## Work request
The required output is the exact run of lines below that opens at the line with "inductive Fault where" and closes at the line with "abbrev Result := Host.Outcome".

## Data provided
-- ==== Sys2Proof/Machine/State.lean ====
section
/-! DEFINITION. State.lean: the whole architectural state of TPC (spec/10_state.md R10) as plain data, the
host's side of the three ports (spec/20_memory.md R41), the reasons a step can stop, and the state after reset
(spec/10_state.md R33, spec/70_reset_and_hazards.md R187). -/

namespace Sys2Proof.Machine

/-- Byte memory: the cells that differ from what an unlisted address reads as, addresses strictly rising.
TPC has one memory of bytes, the packet buffer PB (R14, R34). -/
abbrev Memory := List Host.Cell

/-- One entry of field-descriptor memory (R15): the VALID bit and the 18-bit body
`LAST[17], BYTE[16:11], LSB[10:8], WM1[7:5], OFF[4:0]`. -/
structure FdEntry where
  /-- the VALID bit -/
  valid : Bool
  /-- the body; it is only ever read through an entry whose VALID bit is 1 (R15, R120) -/
  body : BitVec 18
deriving DecidableEq, Repr

/-- One thing the host does to the block (R41, R186); there is no other (R184). -/
inductive HostEvent where
  /-- present a command word at the command port (R41 a) -/
  | command (w : Word)
  /-- append one byte to the tail of SIN (R41 b) -/
  | append (b : Byte)
  /-- apply the reset input between two commands (R186) -/
  | reset
deriving DecidableEq, Repr

/-- The state: every item of R10, then the two fields of the model's own (`port`, `responses`). -/
structure State where
  /-- PB, the packet buffer, 40 cells of 8 bits (R14) -/
  pb : Memory
  /-- FD, field-descriptor memory, 64 entries (R15) -/
  fd : Vector FdEntry Config.fdLen
  /-- ACC, the accumulator of the field unit, register 9 (R11) -/
  acc : BitVec Config.accW
  /-- MODE, register 0: bit 0 is WRAP (R17) -/
  mode : BitVec 1
  /-- STAT, register 1: the flags of the last command other than a successful REGRD (R18, R19) -/
  stat : BitVec 8
  /-- ERR, register 2: the fault code of the last command other than a successful REGRD (R20) -/
  err : BitVec 3
  /-- WARN, register 3: sticky copies of STAT bits 7:3 (R22) -/
  warn : BitVec 8
  /-- WCNT, register 4: the saturating count of substitutions (R23) -/
  wcnt : BitVec Config.wcntW
  /-- ADDR, register 5: `PKT = ADDR[4:0]`, `MAG = ADDR[7:5]` (R24) -/
  addr : BitVec 8
  /-- PAGE, register 6: page number of a header packet (R25) -/
  page : BitVec 8
  /-- SUB, register 7: sub-code of a header packet, bits 7, 14 and 15 always 0 (R26) -/
  sub : BitVec 16
  /-- CTL, register 8: the control bits C4 to C14 (R27) -/
  ctl : BitVec 11
  /-- SIN: bytes supplied and not yet taken, head first (R13) -/
  sin : List Byte
  /-- SOUT: every byte emitted since reset, in order (R13) -/
  sout : List Byte
  /-- the model's own: what the host does next, one event a step (R41, R199; log entries 1 and 2) -/
  port : List HostEvent
  /-- the model's own: the response words returned so far, oldest first (R12, R199; log entry 3) -/
  responses : List Word
deriving DecidableEq, Repr

/-- Reasons a step can stop the machine: none. TPC has no stuck state (R185), and what the spec calls a fault is
a command that completes with a code in ERR and leaves the block ready for the next one (R167, R172), so it is a
next state here (`raiseFault`). With no constructor, "no step stops the machine" holds by the type (log entry 9). -/
inductive Fault where
deriving DecidableEq, Repr

/-- Reasons the model has no meaning for an instruction. -/
inductive Refusal where
  /-- Raised by no arm of `exec`: all 24 commands have their meaning. It would be raised for a command that is
  not modelled; safe, since the model then stops where the hardware goes on. -/
  | notModelled (mnemonic : String)
deriving DecidableEq, Repr

/-- What a meaning and a step answer. -/
abbrev Result := Host.Outcome State Fault Refusal

/-- An entry of FD after reset: VALID is 0 (R33); the body, which the spec leaves unspecified and unobservable
(R15), is 0: DESIGN CHOICE, log entry 5. -/
def FdEntry.empty : FdEntry := { valid := false, body := 0 }

/-- The state right after reset (R33, R187), with no host event waiting and no response returned. -/
def State.reset : State :=
  { pb := []
    fd := Vector.replicate Config.fdLen FdEntry.empty
    acc := 0
    mode := 0
    stat := 0
    err := 0
    warn := 0
    wcnt := 0
    addr := 0
    page := 0
    sub := 0
    ctl := 0
    sin := []
    sout := []
    port := []
    responses := [] }

end Sys2Proof.Machine
end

## Answer space
inductive Fault where
deriving DecidableEq, Repr

/-- Reasons the model has no meaning for an instruction. -/
inductive Refusal where
  /-- Raised by no arm of `exec`: all 24 commands have their meaning. It would be raised for a command that is
  not modelled; safe, since the model then stops where the hardware goes on. -/
  | notModelled (mnemonic : String)
deriving DecidableEq, Repr

/-- What a meaning and a step answer. -/
abbrev Result := Host.Outcome State Fault Refusal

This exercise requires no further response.